Making a Point by Moving Shakespeare's Portrait

Students at Penn set off debate by replacing image of the Bard in English department building with a photo of Audre Lorde, the black feminist poet.

December 14, 2016
 
William Shakespeare and Audre Lorde

Officials at the University of Pennsylvania want you to know that Shakespeare is "alive and well" at their institution. It's just his portrait that may be less central.

But moving a portrait of Shakespeare can set off a debate.

And that's what happened when some students removed a large Shakespeare portrait from a staircase that students and faculty members in the English department walk by every day. The students moved the portrait to the English department chair's office and left it there. In place of the Bard, the students put up a photograph of Audre Lorde, the black feminist poet who died in 1992. The move followed a discussion of the election, so some view the action as a comment on the results, but many disagree.

Word spread on social media, with Penn receiving criticism for insulting Shakespeare or not teaching Shakespeare or declaring Lorde's work to be as significant as that of Shakespeare. (Penn didn't say or do any of those things, in fact, although there are students and professors with a range of views on both writers.) Students have said the action reflects their interest in reading a more diverse range of voices than has been the case in the past, and sending a message that study of literature isn't just about the traditionally revered authors.

As word spread Tuesday about the portrait replacement, many started writing to Penn (especially in the comments on The Daily Pennsylvanian, the student newspaper that first reported the move) to say they were offended by what had happened and to say they hadn't heard of Lorde, which set off its own debate. (For those unfamiliar with the work of Lorde, who also taught at Tougaloo College and at Hunter College of the City University of New York, here is a summary from the Academy of American Poets.)

One man from Kentucky wrote in to say that the portrait's relocation was "just one more reason why my daughter, who scored perfect on the English portion of her ACT, will not be going to U Penn. She has been accepted to Hillsdale (average ACT acceptance: 29), and is also looking at Grove City. If you're considering college for you or your child, and want to spare them having to put up with wading through this kind of twaddle while pursuing their studies, check them out."

On the other side of the debate was this comment in response to particularly vehement criticism of the students: "Clueless white people are telling us what we are saying. I am not making the assertion that Audre Lorde is 'equally important as Shakespeare' (though she, no doubt, is to some people). I am pointing out the cluelessness of ignoramuses proud of the fact that they don't know who she is. Nobody is telling you not to read Shakespeare. Nobody is coming to burn your copies of his books … "

In an email to Inside Higher Ed, Steven J. Fluharty, dean of the School of Arts and Sciences at Penn and Thomas S. Gates Jr. Professor of Psychology, Pharmacology and Neuroscience, said that there was a lot of misinformation about what had happened.

"Contrary to recent rumor, Shakespeare is alive and well at Penn," he said. "Several years ago a decision was made to move a portrait of Shakespeare to a different location within the English department building, and to find a visual display for the building entryway that more fully represents the range of global media that are now studied in English departments at Penn and nationwide." But despite that decision by English professors, the portrait was never moved.

"Recently some students, impatient for a new image to be created and installed, moved the Shakespeare portrait and replaced it with a temporary portrait of their own, the celebrated poet and activist Audre Lorde," Fluharty wrote. "It was not meant to be permanent, and no harm came to William’s visage. Let us be clear: Shakespeare remains a major figure to be studied and appreciated in the Penn English department. He is not leaving; he is merely relocating. A meeting is scheduled for January to determine a new location in the building for the Shakespeare portrait and to decide on an appropriate set of images for the main entryway of the building."

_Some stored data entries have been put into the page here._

-- ==== Sys2Proof/Laws/SoundLinks.lean ====
section
/-! SUPPORT. The operations of Machine/Links.lean keep a sound state sound. -/

namespace Sys2Proof.Machine

variable {qq : List Instr}

theorem setPortSt_sound (P : Nat) (v : Nat) {s : State} (h : s.Ok qq) : (setPortSt P v s).Ok qq := by
  unfold setPortSt
  repeat' (first
      | with_reducible assumption | with_reducible intro _ | with_reducible apply setF_sound)

theorem pump_sound (P n : Nat) {s : State} (h : s.Ok qq) : (pump P n s).Ok qq := by
  induction n generalizing s with
  | zero => exact h
  | succ n ih =>
    unfold pump
    repeat' (first
      | with_reducible assumption | with_reducible apply ih | with_reducible apply modLink_sound | split
      | with_reducible apply sound_mk' | with_reducible apply sound_mem | with_reducible apply sound_regs
      | with_reducible apply sound_phase | with_reducible apply sound_pending)

theorem pumpAll_sound (P : Nat) {s : State} (h : s.Ok qq) : (pumpAll P s).Ok qq := by
  unfold pumpAll
  repeat' (first
      | with_reducible assumption | with_reducible intro _ | with_reducible apply pump_sound)

theorem sendSlots_sound (P : Nat) (vc : Nat) (bs : List Byte) {s : State} (h : s.Ok qq) : (sendSlots P vc bs s).Ok qq := by
  unfold sendSlots
  repeat' (first
      | with_reducible assumption | with_reducible intro _ | with_reducible apply pumpAll_sound
      | with_reducible apply modLink_sound | split | with_reducible apply sound_mk' | with_reducible apply @sound_mem qq
      | with_reducible apply @sound_regs qq | with_reducible apply @sound_phase qq | with_reducible apply sound_pending
      | dsimp only)

theorem dropQueued_sound (p : Nat) (vc : Nat → Bool) {s : State} (h : s.Ok qq) : (dropQueued p vc s).Ok qq := by
  unfold dropQueued
  repeat' (first
      | with_reducible assumption | with_reducible intro _ | with_reducible apply each_sound
      | with_reducible apply modLink_sound | with_reducible apply sound_ite | split | with_reducible apply sound_mk'
      | with_reducible apply @sound_mem qq | with_reducible apply @sound_regs qq | with_reducible apply @sound_phase qq
      | with_reducible apply sound_pending | dsimp only)

theorem sendPkt_sound (P : Nat) (vc : Nat) (k : Pkt) {s : State} (h : s.Ok qq) : (sendPkt P vc k s).Ok qq := by
  unfold sendPkt
  repeat' (first
      | with_reducible assumption | with_reducible intro _ | with_reducible apply sendSlots_sound
      | with_reducible apply sound_ite | split | with_reducible apply sound_mk' | with_reducible apply @sound_mem qq
      | with_reducible apply @sound_regs qq | with_reducible apply @sound_phase qq | with_reducible apply sound_pending)

theorem sendMgmt_sound (P : Nat) (opc : Nat) (payload : List Byte) {s : State} (h : s.Ok qq) : (sendMgmt P opc payload s).Ok qq := by
  unfold sendMgmt
  repeat' (first
      | with_reducible assumption | with_reducible intro _ | with_reducible apply sendPkt_sound)

theorem nextSeq_sound  {s : State} (h : s.Ok qq) : (nextSeq s).Ok qq := by
  unfold nextSeq
  repeat' (first
      | with_reducible assumption | with_reducible intro _ | with_reducible apply sound_ite | split
      | with_reducible apply sound_mk' | with_reducible apply @sound_mem qq | with_reducible apply @sound_regs qq
      | with_reducible apply @sound_phase qq | with_reducible apply sound_pending)

theorem announce_sound (P : Nat) {s : State} (h : s.Ok qq) : (announce P s).Ok qq := by
  unfold announce
  repeat' (first
      | with_reducible assumption | with_reducible intro _ | with_reducible apply sendMgmt_sound
      | with_reducible apply nextSeq_sound)

theorem endFmSess_sound{s : State} (h : s.Ok qq) : (endFmSess s).Ok qq := by
  unfold endFmSess
  repeat' (first
      | with_reducible assumption | with_reducible intro _ | with_reducible apply setF_sound | with_reducible apply sound_ite
      | split | with_reducible apply sound_mk' | with_reducible apply @sound_mem qq | with_reducible apply @sound_regs qq
      | with_reducible apply @sound_phase qq | with_reducible apply sound_pending)

theorem sessCheck_sound  {s : State} (h : s.Ok qq) : (sessCheck s).Ok qq := by
  unfold sessCheck
  repeat' (first
      | with_reducible assumption | with_reducible intro _ | with_reducible apply announce_sound
      | with_reducible apply endFmSess_sound | with_reducible apply sound_ite | split)

theorem sessSent_sound  {s : State} (h : s.Ok qq) : (sessSent s).Ok qq := by
  unfold sessSent
  repeat' (first
      | with_reducible assumption | with_reducible intro _ | with_reducible apply sessCheck_sound
      | with_reducible apply sound_ite | split | with_reducible apply sound_mk' | with_reducible apply @sound_mem qq
      | with_reducible apply @sound_regs qq | with_reducible apply @sound_phase qq | with_reducible apply sound_pending)

theorem sendSess_sound (opc : Nat) (seq : Nat) (body : List Byte) {s : State} (h : s.Ok qq) : (sendSess opc seq body s).Ok qq := by
  unfold sendSess
  repeat' (first
      | with_reducible assumption | with_reducible intro _ | with_reducible apply sendMgmt_sound
      | with_reducible apply sessSent_sound | with_reducible apply sound_ite | split)

theorem notice_sound (opc : Nat) (body : List Byte) {s : State} (h : s.Ok qq) : (notice opc body s).Ok qq := by
  unfold notice
  repeat' (first
      | with_reducible assumption | with_reducible intro _ | with_reducible apply nextSeq_sound
      | with_reducible apply sendSess_sound | with_reducible apply sound_ite | split | with_reducible apply sound_mk'
      | with_reducible apply @sound_mem qq | with_reducible apply @sound_regs qq | with_reducible apply @sound_phase qq
      | with_reducible apply sound_pending)

theorem noticeDown_sound (p : Nat) (epoch : Nat) (cause : Nat) {s : State} (h : s.Ok qq) : (noticeDown p epoch cause s).Ok qq := by
  unfold noticeDown
  repeat' (first
      | with_reducible assumption | with_reducible intro _ | with_reducible apply notice_sound)

theorem noticeUp_sound (p : Nat) {s : State} (h : s.Ok qq) : (noticeUp p s).Ok qq := by
  unfold noticeUp
  repeat' (first
      | with_reducible assumption | with_reducible intro _ | with_reducible apply notice_sound)

theorem noticePort_sound (P : Nat) {s : State} (h : s.Ok qq) : (noticePort P s).Ok qq := by
  unfold noticePort
  repeat' (first
      | with_reducible assumption | with_reducible intro _ | with_reducible apply notice_sound)

end Sys2Proof.Machine
end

For those wondering, the Penn English department's course listings for this semester include three undergraduate courses entirely about Shakespeare (Acting Shakespeare, Intro to Shakespeare and the Shakespeare Variations), as well as many broader courses that from their titles and periods covered likely include Shakespeare.

UPDATE: Jed Esty, English department chair at Penn, said via email this morning, "The English faculty here has planned to move that portrait for at least four years, so it's really not a story about student radicals tearing down icons. Shakespeare’s place as a valued writer is under no threat here, and the widening of the mission of English departments to include not just classic but contemporary writers is, by now, old news. No serious English department doesn’t teach and celebrate Shakespeare -- we certainly do at Penn, but neither do any serious English departments in 2016 take their mission as exclusively oriented to a single writer or even a few classic writers. Our students know the classics and so much more."